Among the records below, find each line containing the word "VFld" and copy it.

[Data excerpts]
^^^^^^^^

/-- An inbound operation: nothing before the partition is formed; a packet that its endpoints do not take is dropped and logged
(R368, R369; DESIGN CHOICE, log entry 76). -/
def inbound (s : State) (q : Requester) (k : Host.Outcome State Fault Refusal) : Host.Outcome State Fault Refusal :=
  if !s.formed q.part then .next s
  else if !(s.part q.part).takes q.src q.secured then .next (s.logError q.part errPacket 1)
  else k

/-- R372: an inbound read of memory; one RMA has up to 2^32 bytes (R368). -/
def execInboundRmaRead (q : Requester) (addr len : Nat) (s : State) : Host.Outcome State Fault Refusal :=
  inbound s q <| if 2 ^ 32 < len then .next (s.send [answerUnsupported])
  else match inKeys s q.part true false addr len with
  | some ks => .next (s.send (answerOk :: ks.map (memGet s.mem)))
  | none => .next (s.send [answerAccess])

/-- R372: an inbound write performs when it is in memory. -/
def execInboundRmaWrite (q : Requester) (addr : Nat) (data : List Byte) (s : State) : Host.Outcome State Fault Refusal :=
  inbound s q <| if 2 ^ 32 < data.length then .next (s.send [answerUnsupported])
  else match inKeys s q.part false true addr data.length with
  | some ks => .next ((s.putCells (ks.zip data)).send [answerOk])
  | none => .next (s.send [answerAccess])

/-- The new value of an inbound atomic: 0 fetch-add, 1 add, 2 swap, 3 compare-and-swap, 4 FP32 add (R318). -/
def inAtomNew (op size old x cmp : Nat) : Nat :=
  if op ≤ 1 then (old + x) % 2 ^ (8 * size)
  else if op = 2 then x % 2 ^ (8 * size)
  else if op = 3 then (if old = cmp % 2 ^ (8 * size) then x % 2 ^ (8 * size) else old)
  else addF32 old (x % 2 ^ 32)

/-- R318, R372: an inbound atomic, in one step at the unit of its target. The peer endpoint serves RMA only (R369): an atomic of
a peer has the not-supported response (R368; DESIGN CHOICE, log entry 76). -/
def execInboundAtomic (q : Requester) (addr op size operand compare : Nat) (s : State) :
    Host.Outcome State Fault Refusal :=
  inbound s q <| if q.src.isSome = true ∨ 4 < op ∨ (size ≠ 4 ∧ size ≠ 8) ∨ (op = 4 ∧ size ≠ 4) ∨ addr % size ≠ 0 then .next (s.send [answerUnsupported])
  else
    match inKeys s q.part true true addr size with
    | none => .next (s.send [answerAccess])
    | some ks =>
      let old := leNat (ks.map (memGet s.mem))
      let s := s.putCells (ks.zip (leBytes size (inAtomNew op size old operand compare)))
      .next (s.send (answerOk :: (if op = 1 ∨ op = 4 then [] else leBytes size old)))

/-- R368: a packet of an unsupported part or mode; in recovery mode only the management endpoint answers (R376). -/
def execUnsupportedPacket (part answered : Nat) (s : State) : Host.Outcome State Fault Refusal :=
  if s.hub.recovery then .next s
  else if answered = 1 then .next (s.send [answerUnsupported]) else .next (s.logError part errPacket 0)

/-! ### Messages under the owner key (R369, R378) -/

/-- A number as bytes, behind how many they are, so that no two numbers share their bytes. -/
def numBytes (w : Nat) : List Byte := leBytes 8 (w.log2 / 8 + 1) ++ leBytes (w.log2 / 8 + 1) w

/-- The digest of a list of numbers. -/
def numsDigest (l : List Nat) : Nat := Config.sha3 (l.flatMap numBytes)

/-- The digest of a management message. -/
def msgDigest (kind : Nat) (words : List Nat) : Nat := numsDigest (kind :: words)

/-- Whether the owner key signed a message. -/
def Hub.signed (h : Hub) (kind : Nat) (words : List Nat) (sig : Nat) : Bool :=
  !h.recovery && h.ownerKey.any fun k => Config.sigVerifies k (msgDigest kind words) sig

^^^^^^^^

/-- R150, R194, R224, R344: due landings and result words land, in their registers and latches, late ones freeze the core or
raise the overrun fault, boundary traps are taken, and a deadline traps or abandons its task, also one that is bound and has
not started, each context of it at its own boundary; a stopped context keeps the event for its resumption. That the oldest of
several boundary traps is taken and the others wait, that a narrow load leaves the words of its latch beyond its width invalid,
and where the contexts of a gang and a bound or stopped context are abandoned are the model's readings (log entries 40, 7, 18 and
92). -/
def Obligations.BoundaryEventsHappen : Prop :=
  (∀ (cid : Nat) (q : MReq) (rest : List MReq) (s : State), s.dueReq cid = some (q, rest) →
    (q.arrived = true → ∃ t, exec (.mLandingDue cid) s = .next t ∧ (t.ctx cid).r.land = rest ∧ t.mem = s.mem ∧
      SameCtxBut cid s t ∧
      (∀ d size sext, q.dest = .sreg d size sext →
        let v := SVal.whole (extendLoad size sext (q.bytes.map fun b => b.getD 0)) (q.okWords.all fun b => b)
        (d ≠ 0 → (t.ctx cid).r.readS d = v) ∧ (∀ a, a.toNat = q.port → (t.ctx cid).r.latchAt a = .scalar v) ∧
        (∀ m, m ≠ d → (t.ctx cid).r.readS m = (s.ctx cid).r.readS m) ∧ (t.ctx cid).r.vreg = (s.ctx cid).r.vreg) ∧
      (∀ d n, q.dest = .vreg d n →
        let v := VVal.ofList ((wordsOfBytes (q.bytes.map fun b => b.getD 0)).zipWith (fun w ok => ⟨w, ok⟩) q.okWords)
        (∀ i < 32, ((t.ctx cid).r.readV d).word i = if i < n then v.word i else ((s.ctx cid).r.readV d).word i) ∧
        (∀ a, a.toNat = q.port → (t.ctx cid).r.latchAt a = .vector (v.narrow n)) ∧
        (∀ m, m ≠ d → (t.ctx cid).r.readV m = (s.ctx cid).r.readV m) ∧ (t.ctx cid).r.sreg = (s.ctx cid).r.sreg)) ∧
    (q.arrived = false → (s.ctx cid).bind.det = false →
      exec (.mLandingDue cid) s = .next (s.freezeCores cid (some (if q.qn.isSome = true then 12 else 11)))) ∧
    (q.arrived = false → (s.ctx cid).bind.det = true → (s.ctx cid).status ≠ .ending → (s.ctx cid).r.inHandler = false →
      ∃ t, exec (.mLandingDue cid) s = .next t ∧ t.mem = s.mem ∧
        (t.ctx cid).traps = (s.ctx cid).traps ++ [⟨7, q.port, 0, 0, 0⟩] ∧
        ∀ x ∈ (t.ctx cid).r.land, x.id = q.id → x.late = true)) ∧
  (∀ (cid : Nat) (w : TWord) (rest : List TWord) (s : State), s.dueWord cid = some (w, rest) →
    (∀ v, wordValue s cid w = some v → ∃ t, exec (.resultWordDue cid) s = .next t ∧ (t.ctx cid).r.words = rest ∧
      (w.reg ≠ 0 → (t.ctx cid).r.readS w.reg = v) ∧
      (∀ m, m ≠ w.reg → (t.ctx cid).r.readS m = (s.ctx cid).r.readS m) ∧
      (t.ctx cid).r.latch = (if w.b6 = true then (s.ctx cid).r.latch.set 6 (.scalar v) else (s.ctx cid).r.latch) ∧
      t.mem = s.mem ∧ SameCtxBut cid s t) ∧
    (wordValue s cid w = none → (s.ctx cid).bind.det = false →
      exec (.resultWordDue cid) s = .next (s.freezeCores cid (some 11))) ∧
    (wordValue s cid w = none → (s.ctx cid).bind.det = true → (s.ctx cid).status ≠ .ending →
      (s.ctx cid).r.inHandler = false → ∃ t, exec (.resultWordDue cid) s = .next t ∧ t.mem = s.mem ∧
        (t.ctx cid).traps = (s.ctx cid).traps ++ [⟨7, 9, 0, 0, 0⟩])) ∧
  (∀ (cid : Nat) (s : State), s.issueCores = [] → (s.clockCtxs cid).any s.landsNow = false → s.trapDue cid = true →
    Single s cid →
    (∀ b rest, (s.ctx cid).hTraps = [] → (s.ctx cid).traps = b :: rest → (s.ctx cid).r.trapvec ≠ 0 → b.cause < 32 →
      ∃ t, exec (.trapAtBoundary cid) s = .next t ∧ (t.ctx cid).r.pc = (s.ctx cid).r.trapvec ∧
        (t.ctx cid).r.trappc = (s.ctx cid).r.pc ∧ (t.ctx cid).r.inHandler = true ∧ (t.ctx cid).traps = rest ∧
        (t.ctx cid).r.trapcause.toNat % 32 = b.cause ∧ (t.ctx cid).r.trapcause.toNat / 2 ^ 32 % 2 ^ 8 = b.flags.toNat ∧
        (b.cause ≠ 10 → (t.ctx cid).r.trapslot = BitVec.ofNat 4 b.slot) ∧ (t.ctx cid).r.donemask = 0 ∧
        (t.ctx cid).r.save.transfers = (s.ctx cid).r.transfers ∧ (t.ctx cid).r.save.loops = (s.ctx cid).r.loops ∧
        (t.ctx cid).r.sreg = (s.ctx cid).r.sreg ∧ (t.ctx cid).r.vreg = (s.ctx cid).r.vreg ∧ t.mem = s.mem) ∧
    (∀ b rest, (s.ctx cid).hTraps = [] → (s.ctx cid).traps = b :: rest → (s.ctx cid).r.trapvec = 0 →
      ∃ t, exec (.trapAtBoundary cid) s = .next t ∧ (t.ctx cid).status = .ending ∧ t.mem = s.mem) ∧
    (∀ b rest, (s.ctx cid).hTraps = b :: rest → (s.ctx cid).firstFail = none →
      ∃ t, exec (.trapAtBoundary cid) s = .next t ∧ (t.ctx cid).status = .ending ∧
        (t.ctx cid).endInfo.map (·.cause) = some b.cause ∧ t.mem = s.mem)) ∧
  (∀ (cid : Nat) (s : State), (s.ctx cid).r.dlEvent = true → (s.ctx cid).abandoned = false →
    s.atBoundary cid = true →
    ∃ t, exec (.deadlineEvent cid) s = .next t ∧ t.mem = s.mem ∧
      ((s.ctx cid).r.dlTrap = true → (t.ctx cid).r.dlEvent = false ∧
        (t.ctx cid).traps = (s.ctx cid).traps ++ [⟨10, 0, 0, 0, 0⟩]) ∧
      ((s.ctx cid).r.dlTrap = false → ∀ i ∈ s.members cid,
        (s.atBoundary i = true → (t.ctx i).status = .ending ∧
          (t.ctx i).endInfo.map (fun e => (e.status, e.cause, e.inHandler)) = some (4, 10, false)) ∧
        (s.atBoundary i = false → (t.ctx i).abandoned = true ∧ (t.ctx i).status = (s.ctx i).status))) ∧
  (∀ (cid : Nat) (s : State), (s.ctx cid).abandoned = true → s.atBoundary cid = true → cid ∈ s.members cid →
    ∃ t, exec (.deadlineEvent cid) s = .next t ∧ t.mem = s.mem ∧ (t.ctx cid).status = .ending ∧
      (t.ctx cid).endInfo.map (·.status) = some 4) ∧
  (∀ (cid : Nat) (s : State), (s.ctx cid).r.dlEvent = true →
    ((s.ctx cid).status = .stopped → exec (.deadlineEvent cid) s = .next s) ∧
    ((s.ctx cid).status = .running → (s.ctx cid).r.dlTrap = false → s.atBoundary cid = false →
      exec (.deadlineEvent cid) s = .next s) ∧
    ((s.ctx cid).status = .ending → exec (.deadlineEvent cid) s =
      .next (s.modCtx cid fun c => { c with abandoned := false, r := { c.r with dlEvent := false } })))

^^^^^^^^

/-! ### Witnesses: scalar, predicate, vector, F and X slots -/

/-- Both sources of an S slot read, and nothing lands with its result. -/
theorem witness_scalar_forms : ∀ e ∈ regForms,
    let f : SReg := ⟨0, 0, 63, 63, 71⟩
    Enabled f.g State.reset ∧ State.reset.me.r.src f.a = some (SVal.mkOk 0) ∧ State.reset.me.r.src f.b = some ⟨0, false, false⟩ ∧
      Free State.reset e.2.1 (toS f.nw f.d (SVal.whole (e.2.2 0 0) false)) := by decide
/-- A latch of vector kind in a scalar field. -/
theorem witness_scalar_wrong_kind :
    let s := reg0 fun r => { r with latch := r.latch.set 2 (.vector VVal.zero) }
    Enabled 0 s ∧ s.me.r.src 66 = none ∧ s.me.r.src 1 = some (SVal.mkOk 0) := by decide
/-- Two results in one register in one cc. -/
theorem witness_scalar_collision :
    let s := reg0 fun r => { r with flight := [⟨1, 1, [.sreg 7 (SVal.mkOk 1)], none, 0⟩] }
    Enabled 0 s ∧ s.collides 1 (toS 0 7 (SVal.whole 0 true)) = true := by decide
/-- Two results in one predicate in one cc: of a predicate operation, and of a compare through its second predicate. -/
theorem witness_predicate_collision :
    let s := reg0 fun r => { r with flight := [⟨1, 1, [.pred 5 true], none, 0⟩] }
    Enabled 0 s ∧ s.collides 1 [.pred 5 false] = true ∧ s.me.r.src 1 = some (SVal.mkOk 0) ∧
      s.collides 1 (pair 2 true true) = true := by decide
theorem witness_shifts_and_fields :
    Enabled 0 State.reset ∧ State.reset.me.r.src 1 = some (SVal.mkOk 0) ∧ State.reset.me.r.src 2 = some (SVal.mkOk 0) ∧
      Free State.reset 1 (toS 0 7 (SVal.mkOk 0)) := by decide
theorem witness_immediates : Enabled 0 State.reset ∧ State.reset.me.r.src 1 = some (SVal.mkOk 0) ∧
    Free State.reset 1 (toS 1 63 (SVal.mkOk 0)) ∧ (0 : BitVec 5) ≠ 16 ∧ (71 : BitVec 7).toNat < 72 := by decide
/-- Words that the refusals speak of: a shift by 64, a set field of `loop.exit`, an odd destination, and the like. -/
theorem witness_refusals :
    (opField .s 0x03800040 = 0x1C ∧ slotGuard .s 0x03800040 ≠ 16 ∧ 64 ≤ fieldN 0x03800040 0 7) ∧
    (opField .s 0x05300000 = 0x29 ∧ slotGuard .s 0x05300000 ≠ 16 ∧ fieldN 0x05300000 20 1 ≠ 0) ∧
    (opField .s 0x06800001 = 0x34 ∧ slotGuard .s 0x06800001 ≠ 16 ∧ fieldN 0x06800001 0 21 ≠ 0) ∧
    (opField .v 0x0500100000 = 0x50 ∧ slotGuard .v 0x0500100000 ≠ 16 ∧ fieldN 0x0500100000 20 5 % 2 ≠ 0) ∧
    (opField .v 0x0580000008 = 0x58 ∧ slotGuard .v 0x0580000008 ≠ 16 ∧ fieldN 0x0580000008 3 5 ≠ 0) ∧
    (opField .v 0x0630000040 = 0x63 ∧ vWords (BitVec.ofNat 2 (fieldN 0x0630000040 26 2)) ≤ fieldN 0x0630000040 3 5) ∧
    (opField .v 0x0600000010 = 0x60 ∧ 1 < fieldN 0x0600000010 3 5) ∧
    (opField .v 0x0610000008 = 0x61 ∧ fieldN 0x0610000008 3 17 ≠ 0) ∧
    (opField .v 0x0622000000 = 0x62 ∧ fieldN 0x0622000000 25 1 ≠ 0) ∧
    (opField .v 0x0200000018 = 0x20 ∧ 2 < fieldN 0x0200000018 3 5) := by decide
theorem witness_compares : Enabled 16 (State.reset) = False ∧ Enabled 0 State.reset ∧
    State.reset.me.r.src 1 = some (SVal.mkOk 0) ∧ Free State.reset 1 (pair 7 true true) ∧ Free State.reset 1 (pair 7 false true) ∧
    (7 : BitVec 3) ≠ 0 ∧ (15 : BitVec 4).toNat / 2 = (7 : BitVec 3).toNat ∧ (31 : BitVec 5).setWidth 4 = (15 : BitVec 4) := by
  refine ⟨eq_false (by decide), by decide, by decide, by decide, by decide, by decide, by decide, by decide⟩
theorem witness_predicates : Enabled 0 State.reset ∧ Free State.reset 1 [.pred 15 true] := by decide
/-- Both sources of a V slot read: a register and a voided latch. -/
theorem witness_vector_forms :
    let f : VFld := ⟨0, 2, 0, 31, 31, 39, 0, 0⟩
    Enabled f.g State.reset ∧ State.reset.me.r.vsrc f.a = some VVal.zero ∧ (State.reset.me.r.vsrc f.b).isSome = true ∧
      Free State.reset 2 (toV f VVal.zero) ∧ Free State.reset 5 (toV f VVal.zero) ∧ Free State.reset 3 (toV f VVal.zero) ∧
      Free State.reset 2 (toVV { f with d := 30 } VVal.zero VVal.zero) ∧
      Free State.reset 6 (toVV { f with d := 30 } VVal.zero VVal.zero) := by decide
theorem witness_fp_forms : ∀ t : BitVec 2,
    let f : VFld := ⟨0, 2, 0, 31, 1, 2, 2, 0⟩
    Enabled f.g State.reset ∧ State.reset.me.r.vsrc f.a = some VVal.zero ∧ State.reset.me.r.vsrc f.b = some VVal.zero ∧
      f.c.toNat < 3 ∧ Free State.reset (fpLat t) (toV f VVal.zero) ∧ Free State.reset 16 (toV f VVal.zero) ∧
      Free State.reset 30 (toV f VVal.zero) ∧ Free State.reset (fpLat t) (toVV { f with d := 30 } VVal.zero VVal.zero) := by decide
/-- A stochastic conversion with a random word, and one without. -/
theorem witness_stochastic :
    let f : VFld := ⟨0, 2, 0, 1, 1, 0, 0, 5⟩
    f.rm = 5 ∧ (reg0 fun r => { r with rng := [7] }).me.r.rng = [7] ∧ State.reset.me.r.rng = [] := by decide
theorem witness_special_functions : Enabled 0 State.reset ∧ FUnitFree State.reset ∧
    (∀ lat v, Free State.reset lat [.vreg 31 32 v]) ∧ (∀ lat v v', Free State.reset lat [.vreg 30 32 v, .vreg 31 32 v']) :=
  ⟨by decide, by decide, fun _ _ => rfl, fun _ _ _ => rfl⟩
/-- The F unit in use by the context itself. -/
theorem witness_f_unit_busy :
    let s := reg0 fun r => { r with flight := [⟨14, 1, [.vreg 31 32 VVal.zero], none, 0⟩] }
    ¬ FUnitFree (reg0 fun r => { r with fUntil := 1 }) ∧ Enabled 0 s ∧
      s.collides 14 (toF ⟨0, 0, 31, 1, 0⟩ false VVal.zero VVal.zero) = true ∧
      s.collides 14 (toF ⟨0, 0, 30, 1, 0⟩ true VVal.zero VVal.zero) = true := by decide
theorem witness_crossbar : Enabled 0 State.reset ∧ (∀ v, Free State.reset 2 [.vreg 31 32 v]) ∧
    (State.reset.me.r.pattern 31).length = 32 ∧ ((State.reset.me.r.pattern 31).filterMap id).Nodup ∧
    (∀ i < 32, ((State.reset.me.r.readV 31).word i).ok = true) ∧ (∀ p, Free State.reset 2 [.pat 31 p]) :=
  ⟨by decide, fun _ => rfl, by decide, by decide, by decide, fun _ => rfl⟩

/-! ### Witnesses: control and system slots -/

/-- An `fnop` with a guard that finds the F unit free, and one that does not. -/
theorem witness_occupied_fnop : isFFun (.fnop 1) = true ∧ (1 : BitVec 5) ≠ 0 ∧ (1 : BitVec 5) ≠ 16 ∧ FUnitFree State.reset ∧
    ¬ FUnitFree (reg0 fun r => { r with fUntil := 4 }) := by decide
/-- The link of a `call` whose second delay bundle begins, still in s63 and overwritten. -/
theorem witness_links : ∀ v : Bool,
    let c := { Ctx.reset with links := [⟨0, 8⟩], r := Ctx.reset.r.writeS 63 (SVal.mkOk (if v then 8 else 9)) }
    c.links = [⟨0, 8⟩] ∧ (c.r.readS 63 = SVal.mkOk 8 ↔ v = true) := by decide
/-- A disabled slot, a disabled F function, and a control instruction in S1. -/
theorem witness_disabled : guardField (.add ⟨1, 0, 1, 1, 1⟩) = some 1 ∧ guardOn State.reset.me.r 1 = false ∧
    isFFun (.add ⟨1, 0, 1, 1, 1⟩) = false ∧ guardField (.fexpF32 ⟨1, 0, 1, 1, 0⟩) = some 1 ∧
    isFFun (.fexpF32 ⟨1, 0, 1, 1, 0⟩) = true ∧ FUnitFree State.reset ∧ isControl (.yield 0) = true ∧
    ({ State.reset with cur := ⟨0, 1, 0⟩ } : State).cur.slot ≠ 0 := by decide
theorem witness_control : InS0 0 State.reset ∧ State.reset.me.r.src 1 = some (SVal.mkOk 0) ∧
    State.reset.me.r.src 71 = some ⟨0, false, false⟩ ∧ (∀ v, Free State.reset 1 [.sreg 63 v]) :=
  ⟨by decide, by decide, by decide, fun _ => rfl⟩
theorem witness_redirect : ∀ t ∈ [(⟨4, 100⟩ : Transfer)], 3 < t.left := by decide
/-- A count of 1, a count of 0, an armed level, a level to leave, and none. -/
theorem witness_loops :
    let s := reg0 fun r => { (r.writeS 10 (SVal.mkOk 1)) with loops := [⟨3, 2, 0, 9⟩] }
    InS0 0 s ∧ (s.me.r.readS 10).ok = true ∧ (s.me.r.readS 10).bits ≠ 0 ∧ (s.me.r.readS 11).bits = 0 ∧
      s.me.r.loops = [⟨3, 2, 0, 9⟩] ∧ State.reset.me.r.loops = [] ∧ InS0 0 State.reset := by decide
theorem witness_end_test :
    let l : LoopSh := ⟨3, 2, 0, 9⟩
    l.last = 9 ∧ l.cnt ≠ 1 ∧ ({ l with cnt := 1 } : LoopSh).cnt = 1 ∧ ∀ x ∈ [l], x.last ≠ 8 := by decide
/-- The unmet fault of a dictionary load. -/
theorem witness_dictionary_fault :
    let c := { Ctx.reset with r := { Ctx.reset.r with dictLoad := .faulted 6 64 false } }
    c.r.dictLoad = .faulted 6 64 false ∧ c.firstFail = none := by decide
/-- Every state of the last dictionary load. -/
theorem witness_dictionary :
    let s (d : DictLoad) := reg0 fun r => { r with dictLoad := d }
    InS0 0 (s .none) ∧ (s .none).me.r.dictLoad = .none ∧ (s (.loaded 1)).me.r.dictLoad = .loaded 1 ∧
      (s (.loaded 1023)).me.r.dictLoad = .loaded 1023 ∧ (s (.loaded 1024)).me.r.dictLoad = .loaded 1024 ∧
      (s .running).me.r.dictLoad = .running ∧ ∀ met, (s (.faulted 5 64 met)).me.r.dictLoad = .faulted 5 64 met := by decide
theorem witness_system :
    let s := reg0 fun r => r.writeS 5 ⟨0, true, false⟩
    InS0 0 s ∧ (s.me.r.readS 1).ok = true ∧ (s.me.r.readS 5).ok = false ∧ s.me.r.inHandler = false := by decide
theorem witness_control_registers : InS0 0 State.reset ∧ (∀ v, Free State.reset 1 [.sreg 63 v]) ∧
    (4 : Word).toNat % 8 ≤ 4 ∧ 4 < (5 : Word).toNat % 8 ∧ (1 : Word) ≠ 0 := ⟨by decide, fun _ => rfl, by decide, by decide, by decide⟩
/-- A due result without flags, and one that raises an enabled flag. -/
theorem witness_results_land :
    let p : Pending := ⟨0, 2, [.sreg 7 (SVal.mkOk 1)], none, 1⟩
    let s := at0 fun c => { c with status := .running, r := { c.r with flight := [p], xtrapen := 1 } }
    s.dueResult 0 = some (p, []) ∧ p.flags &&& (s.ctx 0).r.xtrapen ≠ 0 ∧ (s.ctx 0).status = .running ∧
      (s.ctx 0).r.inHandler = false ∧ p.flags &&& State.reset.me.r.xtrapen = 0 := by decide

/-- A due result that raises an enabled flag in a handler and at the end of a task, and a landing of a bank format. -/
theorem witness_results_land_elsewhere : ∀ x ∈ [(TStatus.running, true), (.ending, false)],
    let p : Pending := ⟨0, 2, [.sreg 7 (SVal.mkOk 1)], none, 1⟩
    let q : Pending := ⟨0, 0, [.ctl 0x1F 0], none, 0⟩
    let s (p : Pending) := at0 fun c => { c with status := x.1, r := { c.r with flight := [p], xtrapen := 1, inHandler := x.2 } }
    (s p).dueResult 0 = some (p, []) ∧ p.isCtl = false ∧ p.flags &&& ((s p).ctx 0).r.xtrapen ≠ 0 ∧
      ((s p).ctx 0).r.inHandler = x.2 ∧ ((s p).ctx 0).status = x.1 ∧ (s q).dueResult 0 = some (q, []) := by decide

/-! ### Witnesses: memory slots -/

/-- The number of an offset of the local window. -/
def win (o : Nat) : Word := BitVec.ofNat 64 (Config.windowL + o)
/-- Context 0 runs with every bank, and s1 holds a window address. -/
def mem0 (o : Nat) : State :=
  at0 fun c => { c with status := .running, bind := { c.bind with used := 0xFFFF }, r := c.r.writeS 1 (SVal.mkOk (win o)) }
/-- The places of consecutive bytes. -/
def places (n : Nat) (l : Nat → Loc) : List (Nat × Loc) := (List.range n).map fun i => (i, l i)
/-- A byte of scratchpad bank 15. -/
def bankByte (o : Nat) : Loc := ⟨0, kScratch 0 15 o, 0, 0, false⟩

^^^^^^^^

Task response →
    let f : VFld := ⟨0, 2, 0, 31, 31, 39, 0, 0⟩
    let f : VFld := ⟨0, 2, 0, 31, 1, 2, 2, 0⟩
    let f : VFld := ⟨0, 2, 0, 1, 1, 0, 0, 5⟩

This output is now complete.